What is rote memorization?
Rote memorization, or rote learning as it's often called, is the ability to recall information via repeated exposure.
The typical goal or expected outcome would be short-term memory.
You may remember cramming for tests in college using flashcards and mnemonics to help pass a test here and there. You *might* even be able to still recall a portion of the information you took in.
The chances that you remember any of it increase significantly if you worked with the information further to gain a deeper understanding of it or if you had the chance to put the concepts to practice.
What is wrong with rote memorization?
Therein lies the problem with rote memorization- it doesn't require an understanding of the material being memorized.
College students are often aware of the lack of true understanding whereas young children are not.
When a young child recites the alphabet, song lyrics, or numbers it may be an indication of their prowess in the areas of language and/or memory, but it does not signal that the child has any understanding of what he saying.
At this point in the article, a parent may be thinking, “My two-year-old can count to ten. What more is there to understand about the numbers one through ten?”.
Simply put, the child can call out the representative symbols for the quantities in proper sequence. It does not show that he has any understanding of quantities.
Without first understanding quantities and later moving on to associating quantities with their numerical representations, being able to recite one to ten at a very young age proves to be pretty useless and, to many people, less than impressive.
This can be upsetting to parents, as the goal of sharing your proud parenting moments is never to have someone come back at you with, “That's not impressive. It's rote memorization.“
Alternative education methods
Montessori, along with many other education methods, discourages rote learning and instead focuses on sensorial learning and connecting actions to implications and written symbols to the things they represent.
The Common Core Standards that have been implemented in American public schools, though difficult for some of us older parents to understand, are actually in line with the anti-rote learning movement.
Waldorf, Montessori, Charlotte Mason (Though this one can be argued), and Reggio are four education methods that are also anti-rote.
A few Montessori activities and learning articles that can help further your understanding of the topic:
Though the term “rote memorization” is typically tossed around in parenting and education circles to mean something bad, it's important to acknowledge the beneficial role being able to repeat what we hear and see plays in development, as well.

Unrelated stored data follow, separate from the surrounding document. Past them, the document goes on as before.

/-! ### `State.writeCell` -/

@[simp] theorem State.writeCell_par (s : State) (sp : Space) (i : Nat) (v : Byte) :
    (s.writeCell sp i v).par = s.par := rfl
@[simp] theorem State.writeCell_mem (s : State) (sp : Space) (i : Nat) (v : Byte) :
    (s.writeCell sp i v).mem = s.mem.write sp i v := rfl
@[simp] theorem State.writeCell_lastCode (s : State) (sp : Space) (i : Nat) (v : Byte) :
    (s.writeCell sp i v).lastCode = s.lastCode := rfl
@[simp] theorem State.writeCell_streak (s : State) (sp : Space) (i : Nat) (v : Byte) :
    (s.writeCell sp i v).streak = s.streak := rfl
@[simp] theorem State.writeCell_kqWr (s : State) (sp : Space) (i : Nat) (v : Byte) :
    (s.writeCell sp i v).kqWr = s.kqWr := rfl
@[simp] theorem State.writeCell_kqRd (s : State) (sp : Space) (i : Nat) (v : Byte) :
    (s.writeCell sp i v).kqRd = s.kqRd := rfl
@[simp] theorem State.writeCell_kqRdT (s : State) (sp : Space) (i : Nat) (v : Byte) :
    (s.writeCell sp i v).kqRdT = s.kqRdT := rfl
@[simp] theorem State.writeCell_kqWrB (s : State) (sp : Space) (i : Nat) (v : Byte) :
    (s.writeCell sp i v).kqWrB = s.kqWrB := rfl
@[simp] theorem State.writeCell_curCodeB (s : State) (sp : Space) (i : Nat) (v : Byte) :
    (s.writeCell sp i v).curCodeB = s.curCodeB := rfl
@[simp] theorem State.writeCell_soundEnT (s : State) (sp : Space) (i : Nat) (v : Byte) :
    (s.writeCell sp i v).soundEnT = s.soundEnT := rfl
@[simp] theorem State.writeCell_repeatEnT (s : State) (sp : Space) (i : Nat) (v : Byte) :
    (s.writeCell sp i v).repeatEnT = s.repeatEnT := rfl
@[simp] theorem State.writeCell_ovfReq (s : State) (sp : Space) (i : Nat) (v : Byte) :
    (s.writeCell sp i v).ovfReq = s.ovfReq := rfl
@[simp] theorem State.writeCell_ovfAck (s : State) (sp : Space) (i : Nat) (v : Byte) :
    (s.writeCell sp i v).ovfAck = s.ovfAck := rfl
@[simp] theorem State.writeCell_ovfReqB (s : State) (sp : Space) (i : Nat) (v : Byte) :
    (s.writeCell sp i v).ovfReqB = s.ovfReqB := rfl
@[simp] theorem State.writeCell_ovfAckT (s : State) (sp : Space) (i : Nat) (v : Byte) :
    (s.writeCell sp i v).ovfAckT = s.ovfAckT := rfl
@[simp] theorem State.writeCell_busy (s : State) (sp : Space) (i : Nat) (v : Byte) :
    (s.writeCell sp i v).busy = s.busy := rfl
@[simp] theorem State.writeCell_rxWr (s : State) (sp : Space) (i : Nat) (v : Byte) :
    (s.writeCell sp i v).rxWr = s.rxWr := rfl
@[simp] theorem State.writeCell_rxRd (s : State) (sp : Space) (i : Nat) (v : Byte) :
    (s.writeCell sp i v).rxRd = s.rxRd := rfl
@[simp] theorem State.writeCell_rxFull (s : State) (sp : Space) (i : Nat) (v : Byte) :
    (s.writeCell sp i v).rxFull = s.rxFull := rfl
@[simp] theorem State.writeCell_rxOvf (s : State) (sp : Space) (i : Nat) (v : Byte) :
    (s.writeCell sp i v).rxOvf = s.rxOvf := rfl
@[simp] theorem State.writeCell_txWr (s : State) (sp : Space) (i : Nat) (v : Byte) :
    (s.writeCell sp i v).txWr = s.txWr := rfl
@[simp] theorem State.writeCell_txRd (s : State) (sp : Space) (i : Nat) (v : Byte) :
    (s.writeCell sp i v).txRd = s.txRd := rfl
@[simp] theorem State.writeCell_dpPhase (s : State) (sp : Space) (i : Nat) (v : Byte) :
    (s.writeCell sp i v).dpPhase = s.dpPhase := rfl
@[simp] theorem State.writeCell_dpCmd (s : State) (sp : Space) (i : Nat) (v : Byte) :
    (s.writeCell sp i v).dpCmd = s.dpCmd := rfl
@[simp] theorem State.writeCell_dpReply (s : State) (sp : Space) (i : Nat) (v : Byte) :
    (s.writeCell sp i v).dpReply = s.dpReply := rfl
@[simp] theorem State.writeCell_soundEn (s : State) (sp : Space) (i : Nat) (v : Byte) :
    (s.writeCell sp i v).soundEn = s.soundEn := rfl
@[simp] theorem State.writeCell_repeatEn (s : State) (sp : Space) (i : Nat) (v : Byte) :
    (s.writeCell sp i v).repeatEn = s.repeatEn := rfl
@[simp] theorem State.writeCell_led (s : State) (sp : Space) (i : Nat) (v : Byte) :
    (s.writeCell sp i v).led = s.led := rfl
@[simp] theorem State.writeCell_resetPhase (s : State) (sp : Space) (i : Nat) (v : Byte) :
    (s.writeCell sp i v).resetPhase = s.resetPhase := rfl
@[simp] theorem State.writeCell_epoch (s : State) (sp : Space) (i : Nat) (v : Byte) :
    (s.writeCell sp i v).epoch = s.epoch := rfl
@[simp] theorem State.writeCell_inbox (s : State) (sp : Space) (i : Nat) (v : Byte) :
    (s.writeCell sp i v).inbox = s.inbox := rfl
@[simp] theorem State.writeCell_freeIdx (s : State) (sp : Space) (i : Nat) (v : Byte) :
    (s.writeCell sp i v).freeIdx = s.freeIdx := rfl
@[simp] theorem State.writeCell_out (s : State) (sp : Space) (i : Nat) (v : Byte) :
    (s.writeCell sp i v).out = s.out := rfl
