-- ==== Sys2Proof/Laws/Ops.lean ====
section
/-! SUPPORT. One lemma per shared operation that says once everything it can do. -/

namespace Sys2Proof.Machine

/-! ### Error conditions and pushes -/

/-- Raising a condition changes the trace, and `rx_ovf` or `ovf_req` where R131 says so, and nothing else. -/
theorem State.raise_eq (s : State) (e : ErrorCondition) :
    s.raise e =
      { s with
        out := { s.out with raised := some e }
        rxOvf := match e with | .rxOvf _ => true | _ => s.rxOvf
        ovfReq := match e with
          | .kqOvf _ => if s.soundEnT && s.ovfReq == s.ovfAckT then !s.ovfReq else s.ovfReq
          | _ => s.ovfReq } := by
  cases e <;> simp only [State.raise]
  split <;> simp_all

/-- `KQ_PUSH` drops the event when the producer sees the FIFO full, and stores it otherwise. -/
theorem State.kqPush_cases (s : State) (k : Byte) :
    (s.kqWr + 1 = s.kqRdT ∧ s.kqPush k = s.raise (.kqOvf k)) ∨
      (s.kqWr + 1 ≠ s.kqRdT ∧ s.kqPush k = { s.writeCell .kq s.kqWr.toNat k with kqWr := s.kqWr + 1 }) := by
  unfold State.kqPush
  split
  · exact Or.inl ⟨by assumption, rfl⟩
  · exact Or.inr ⟨by assumption, rfl⟩

/-- `EMIT` is a push after the click and the trace are set. -/
theorem State.emit_eq (s : State) (k : Byte) :
    s.emit k = ({ s with out := { s.out with emitted := some k, click := s.soundEnT || s.out.click } } : State).kqPush k :=
  rfl

/-- `KQ_POP0` answers 0 and changes nothing on an empty view, and takes the oldest event otherwise. -/
theorem State.kqPop0_cases (s : State) :
    (s.kqRd = s.kqWrB ∧ s.kqPop0 = (0, s)) ∨
      (s.kqRd ≠ s.kqWrB ∧ s.kqPop0 = (s.readCell .kq s.kqRd.toNat, { s with kqRd := s.kqRd + 1 })) := by
  unfold State.kqPop0
  split
  · exact Or.inl ⟨by assumption, rfl⟩
  · exact Or.inr ⟨by assumption, rfl⟩

/-- If `RX_PUSH` answers a next state, the byte was dropped by a full buffer or stored at an index that exists. -/
theorem State.rxPush_next {s t : State} {d : Byte} (h : s.rxPush d = .next t) :
    (s.rxFull = true ∧ t = (s.raise (.rxOvf d)).drive .armRx) ∨
      (s.rxFull = false ∧ s.rxWr < s.par.cR ∧ t = (s.rxStore d).drive .armRx) := by
  unfold State.rxPush at h
  split at h
  · rename_i hf
    cases h
    exact Or.inl ⟨hf, rfl⟩
  · rename_i hf
    split at h
    · rename_i hw
      cases h
      exact Or.inr ⟨by simpa using hf, hw, rfl⟩
    · cases h

/-- `RX_PUSH` completes whenever the buffer is full or its write index exists. -/
theorem State.rxPush_completes {s : State} (d : Byte) (h : s.rxWr < s.par.cR) : ∃ t, s.rxPush d = .next t := by
  unfold State.rxPush
  split <;> exact ⟨_, rfl⟩

/-! ### The dispatcher's steps -/

/-- If `D_FETCH` answers a next state, it was not enabled and nothing happened, or the command's effect happened on
the state with one byte popped. -/
theorem State.fetchStep_next {s t : State} {effect : State → State} (h : s.fetchStep effect = .next t) :
    (s.fetchEnabled = false ∧ t = s.quiet) ∨
      (s.fetchEnabled = true ∧ s.rxRd < s.par.cR ∧ t = effect s.quiet.rxAdvance) := by
  unfold State.fetchStep at h
  split at h
  · rename_i he
    split at h
    · rename_i hr
      cases h
      exact Or.inr ⟨he, hr, rfl⟩
    · cases h
  · rename_i he
    cases h
    exact Or.inl ⟨by simpa using he, rfl⟩

/-- `D_FETCH`, enabled on an index that exists, completes with the command's effect. -/
theorem State.fetchStep_enabled {s : State} {effect : State → State} (he : s.fetchEnabled = true)
    (hr : s.rxRd < s.par.cR) : s.fetchStep effect = .next (effect s.quiet.rxAdvance) := by
  simp [State.fetchStep, he, hr]

/-- If `D_ARG` answers a next state, it was not enabled and nothing happened, or the argument's effect happened on the
state with one byte popped and the dispatcher is idle. -/
theorem State.argStep_next {s t : State} {effect : State → State} (h : s.argStep effect = .next t) :
    (s.argEnabled = false ∧ t = s.quiet) ∨
      (s.argEnabled = true ∧ s.rxRd < s.par.cR ∧ t = { effect s.quiet.rxAdvance with dpPhase := dpIdle }) := by
  unfold State.argStep at h
  split at h
  · rename_i he
    split at h
    · rename_i hr
      cases h
      exact Or.inr ⟨he, hr, rfl⟩
    · cases h
  · rename_i he
    cases h
    exact Or.inl ⟨by simpa using he, rfl⟩

/-- `D_ARG`, enabled on an index that exists, completes with the argument's effect. -/
theorem State.argStep_enabled {s : State} {effect : State → State} (he : s.argEnabled = true)
    (hr : s.rxRd < s.par.cR) :
    s.argStep effect = .next { effect s.quiet.rxAdvance with dpPhase := dpIdle } := by
  simp [State.argStep, he, hr]

/-- If a `CMD2` command answers a next state, it was not enabled and nothing happened, or its command byte was fetched,
or its argument finished it. -/
theorem State.cmd2_next {s t : State} {c : Byte} {arg : Option Byte} {effect : Byte → State → State}
    (h : s.cmd2 c arg effect = .next t) :
    t = s.quiet ∨
      (arg = none ∧ s.fetchEnabled = true ∧ s.rxRd < s.par.cR ∧ t = s.quiet.rxAdvance.awaitArg c) ∨
      (∃ a, arg = some a ∧ s.dpCmd = c ∧ s.argEnabled = true ∧ s.rxRd < s.par.cR ∧
        t = { effect a s.quiet.rxAdvance with dpPhase := dpIdle }) := by
  unfold State.cmd2 at h
  cases arg with
  | none =>
    rcases State.fetchStep_next h with ⟨-, rfl⟩ | ⟨he, hr, rfl⟩
    · exact Or.inl rfl
    · exact Or.inr (Or.inl ⟨rfl, he, hr, rfl⟩)
  | some a =>
    dsimp only at h
    split at h
    · rename_i hc
      rcases State.argStep_next h with ⟨-, rfl⟩ | ⟨he, hr, rfl⟩
      · exact Or.inl rfl
      · exact Or.inr (Or.inr ⟨a, rfl, hc, he, hr, rfl⟩)
    · cases h
      exact Or.inl rfl

/-- `D_STAGE` stages the reply and is idle again, or is not enabled. -/
theorem State.stageStep_cases (s : State) :
    (s.stageEnabled = false ∧ s.stageStep = s.quiet) ∨
      (s.stageEnabled = true ∧ s.stageStep = { s.quiet.txStage s.dpReply with dpPhase := dpIdle }) := by
  unfold State.stageStep
  split
  · exact Or.inr ⟨by assumption, rfl⟩
  · rename_i he
    exact Or.inl ⟨by simpa using he, rfl⟩

/-- `D_HOUSE` clears both signals, or is not enabled. -/
theorem State.houseStep_cases (s : State) :
    (s.houseEnabled = false ∧ s.houseStep = s.quiet) ∨
      (s.houseEnabled = true ∧
        s.houseStep = { s.quiet.acknowledgeOverflows with out := { alert := nonZero s.soundEn } }) := by
  unfold State.houseStep
  split
  · exact Or.inr ⟨by assumption, rfl⟩
  · rename_i he
    exact Or.inl ⟨by simpa using he, rfl⟩

/-! ### The tick -/

/-- The next count of a hold, as a natural number. -/
theorem streakNext_toNat (streak : BitVec 7) : (streakNext streak).toNat = min (streak.toNat + 1) 75 := by
  have hlt : streak.toNat < 128 := streak.isLt
  unfold streakNext
  split
  · rename_i h
    rw [show Config.tRepeat = 75 from rfl] at h
    rw [BitVec.toNat_add]
    show (streak.toNat + 1) % 128 = _
    omega
  · rename_i h
    rw [show Config.tRepeat = 75 from rfl] at h
    show 75 = _
    omega

/-- `TICK` takes exactly one of five courses: no key; another key; the same key with no event, with the confirmation
event, or with a repeat event. At most one event is emitted. -/
theorem State.tick_cases (s : State) (k : Byte) :
    (k = 0 ∧ s.tick k = { s.quiet with lastCode := 0, streak := 0 }) ∨
    (k ≠ 0 ∧ k ≠ s.lastCode ∧ s.tick k = { s.quiet with lastCode := k, streak := 1 }) ∨
    (k ≠ 0 ∧ k = s.lastCode ∧ (streakNext s.streak).toNat ≠ 3 ∧
      ¬(s.repeatEnT = true ∧ (streakNext s.streak).toNat = 75) ∧
      s.tick k = { s.quiet with streak := streakNext s.streak }) ∨
    (k ≠ 0 ∧ k = s.lastCode ∧ (streakNext s.streak).toNat = 3 ∧
      s.tick k = { s.quiet.emit k with streak := streakNext s.streak }) ∨
    (k ≠ 0 ∧ k = s.lastCode ∧ s.repeatEnT = true ∧ (streakNext s.streak).toNat = 75 ∧
      s.tick k = { s.quiet.emit k with streak := 60 }) := by
  have hsame : k ≠ 0 → k = s.lastCode → s.tick k = s.quiet.tickSameKey k := by
    intro h0 h1
    unfold State.tick
    rw [if_neg h0, if_neg (fun h => h h1)]
  by_cases h0 : k = 0
  · exact Or.inl ⟨h0, by unfold State.tick; rw [if_pos h0]⟩
  by_cases h1 : k = s.lastCode
  · rw [hsame h0 h1]
    right; right
    by_cases h3 : (streakNext s.streak).toNat = 3
    · right; left
      refine ⟨h0, h1, h3, ?_⟩
      simp [State.tickSameKey, h3, Config.tConfirm, Config.tRepeat]
    · by_cases h75 : s.repeatEnT = true ∧ (streakNext s.streak).toNat = 75
      · right; right
        refine ⟨h0, h1, h75.1, h75.2, ?_⟩
        simp [State.tickSameKey, h75.1, h75.2, Config.tConfirm, Config.tRepeat, Config.tRollback]
      · left
        refine ⟨h0, h1, h3, h75, ?_⟩
        have hb : (s.repeatEnT && (streakNext s.streak).toNat == 75) = false := by
          cases hr : s.repeatEnT <;> simp_all
        simp [State.tickSameKey, h3, hb, Config.tConfirm, Config.tRepeat]
  · exact Or.inr (Or.inl ⟨h0, h1, by unfold State.tick; rw [if_neg h0, if_pos h1]⟩)

end Sys2Proof.Machine
end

Our brains are fascinating organs and our ability to memorize things is integral to even a young child's education.
From language acquisition and recognizing sight words to math facts and formulas, we depend on this ability.
Young children are going to repeat what they hear, and that's ok. What's important is that we don't feel like we spend (waste) their time or ours reciting facts.
Essentially, memorization of facts for a young child should be “apply as needed” and avoided when possible.